Dataset entries
-- ==== Sys2Proof/Laws/State.lean ====
section
/-! SUPPORT. The shared updates of State, field by field: what each leaves as it was, and what it writes. -/

namespace Sys2Proof.Machine

open Sys2Proof

/-- Two states with the same fields are the same state. -/
theorem state_ext {a b : State} (h0 : a.params = b.params) (h1 : a.configured = b.configured)
    (h2 : a.config = b.config) (h3 : a.phase = b.phase) (h4 : a.bitIndex = b.bitIndex)
    (h5 : a.shiftRegister = b.shiftRegister) (h6 : a.dataReady = b.dataReady) (h7 : a.pins = b.pins)
    (h8 : a.directions = b.directions) (h9 : a.pinTrace = b.pinTrace) (h10 : a.drTrace = b.drTrace)
    (h11 : a.submitUnit = b.submitUnit) (h12 : a.pinOperands = b.pinOperands) (h13 : a.request = b.request)
    (h14 : a.startTick = b.startTick) (h15 : a.cursor = b.cursor) (h16 : a.remaining = b.remaining)
    (h17 : a.xferActive = b.xferActive) (h18 : a.txe = b.txe) (h19 : a.dataRegister = b.dataRegister)
    (h20 : a.txOnly = b.txOnly) (h21 : a.now = b.now) (h22 : a.results = b.results)
    (h23 : a.freeCount = b.freeCount) (h24 : a.inputs = b.inputs) : a = b := by
  cases a; cases b; simp_all

/-! `pinWrite` (R53) writes the pin space and the pin trace only. -/

@[simp] theorem pinWrite_params (r : OutPin) (l : Level) (s : State) : (pinWrite r l s).params = s.params := by unfold pinWrite; split <;> rfl
@[simp] theorem pinWrite_configured (r : OutPin) (l : Level) (s : State) : (pinWrite r l s).configured = s.configured := by unfold pinWrite; split <;> rfl
@[simp] theorem pinWrite_config (r : OutPin) (l : Level) (s : State) : (pinWrite r l s).config = s.config := by unfold pinWrite; split <;> rfl
@[simp] theorem pinWrite_phase (r : OutPin) (l : Level) (s : State) : (pinWrite r l s).phase = s.phase := by unfold pinWrite; split <;> rfl
@[simp] theorem pinWrite_bitIndex (r : OutPin) (l : Level) (s : State) : (pinWrite r l s).bitIndex = s.bitIndex := by unfold pinWrite; split <;> rfl
@[simp] theorem pinWrite_shiftRegister (r : OutPin) (l : Level) (s : State) : (pinWrite r l s).shiftRegister = s.shiftRegister := by unfold pinWrite; split <;> rfl
@[simp] theorem pinWrite_dataReady (r : OutPin) (l : Level) (s : State) : (pinWrite r l s).dataReady = s.dataReady := by unfold pinWrite; split <;> rfl
@[simp] theorem pinWrite_directions (r : OutPin) (l : Level) (s : State) : (pinWrite r l s).directions = s.directions := by unfold pinWrite; split <;> rfl
@[simp] theorem pinWrite_drTrace (r : OutPin) (l : Level) (s : State) : (pinWrite r l s).drTrace = s.drTrace := by unfold pinWrite; split <;> rfl
@[simp] theorem pinWrite_submitUnit (r : OutPin) (l : Level) (s : State) : (pinWrite r l s).submitUnit = s.submitUnit := by unfold pinWrite; split <;> rfl
@[simp] theorem pinWrite_pinOperands (r : OutPin) (l : Level) (s : State) : (pinWrite r l s).pinOperands = s.pinOperands := by unfold pinWrite; split <;> rfl
@[simp] theorem pinWrite_request (r : OutPin) (l : Level) (s : State) : (pinWrite r l s).request = s.request := by unfold pinWrite; split <;> rfl
@[simp] theorem pinWrite_startTick (r : OutPin) (l : Level) (s : State) : (pinWrite r l s).startTick = s.startTick := by unfold pinWrite; split <;> rfl
@[simp] theorem pinWrite_cursor (r : OutPin) (l : Level) (s : State) : (pinWrite r l s).cursor = s.cursor := by unfold pinWrite; split <;> rfl
@[simp] theorem pinWrite_remaining (r : OutPin) (l : Level) (s : State) : (pinWrite r l s).remaining = s.remaining := by unfold pinWrite; split <;> rfl
@[simp] theorem pinWrite_xferActive (r : OutPin) (l : Level) (s : State) : (pinWrite r l s).xferActive = s.xferActive := by unfold pinWrite; split <;> rfl
@[simp] theorem pinWrite_txe (r : OutPin) (l : Level) (s : State) : (pinWrite r l s).txe = s.txe := by unfold pinWrite; split <;> rfl
@[simp] theorem pinWrite_dataRegister (r : OutPin) (l : Level) (s : State) : (pinWrite r l s).dataRegister = s.dataRegister := by unfold pinWrite; split <;> rfl
@[simp] theorem pinWrite_txOnly (r : OutPin) (l : Level) (s : State) : (pinWrite r l s).txOnly = s.txOnly := by unfold pinWrite; split <;> rfl
@[simp] theorem pinWrite_now (r : OutPin) (l : Level) (s : State) : (pinWrite r l s).now = s.now := by unfold pinWrite; split <;> rfl
@[simp] theorem pinWrite_results (r : OutPin) (l : Level) (s : State) : (pinWrite r l s).results = s.results := by unfold pinWrite; split <;> rfl
@[simp] theorem pinWrite_freeCount (r : OutPin) (l : Level) (s : State) : (pinWrite r l s).freeCount = s.freeCount := by unfold pinWrite; split <;> rfl
@[simp] theorem pinWrite_inputs (r : OutPin) (l : Level) (s : State) : (pinWrite r l s).inputs = s.inputs := by unfold pinWrite; split <;> rfl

Work instruction:
Only the lines above from the one with "s.directions := by unfold pinWrite; split <;> rfl" up to and including the one with "s.request := by unfold pinWrite; split <;> rfl" should be repeated, exactly as written.

Task output:
@[simp] theorem pinWrite_directions (r : OutPin) (l : Level) (s : State) : (pinWrite r l s).directions = s.directions := by unfold pinWrite; split <;> rfl
@[simp] theorem pinWrite_drTrace (r : OutPin) (l : Level) (s : State) : (pinWrite r l s).drTrace = s.drTrace := by unfold pinWrite; split <;> rfl
@[simp] theorem pinWrite_submitUnit (r : OutPin) (l : Level) (s : State) : (pinWrite r l s).submitUnit = s.submitUnit := by unfold pinWrite; split <;> rfl
@[simp] theorem pinWrite_pinOperands (r : OutPin) (l : Level) (s : State) : (pinWrite r l s).pinOperands = s.pinOperands := by unfold pinWrite; split <;> rfl
@[simp] theorem pinWrite_request (r : OutPin) (l : Level) (s : State) : (pinWrite r l s).request = s.request := by unfold pinWrite; split <;> rfl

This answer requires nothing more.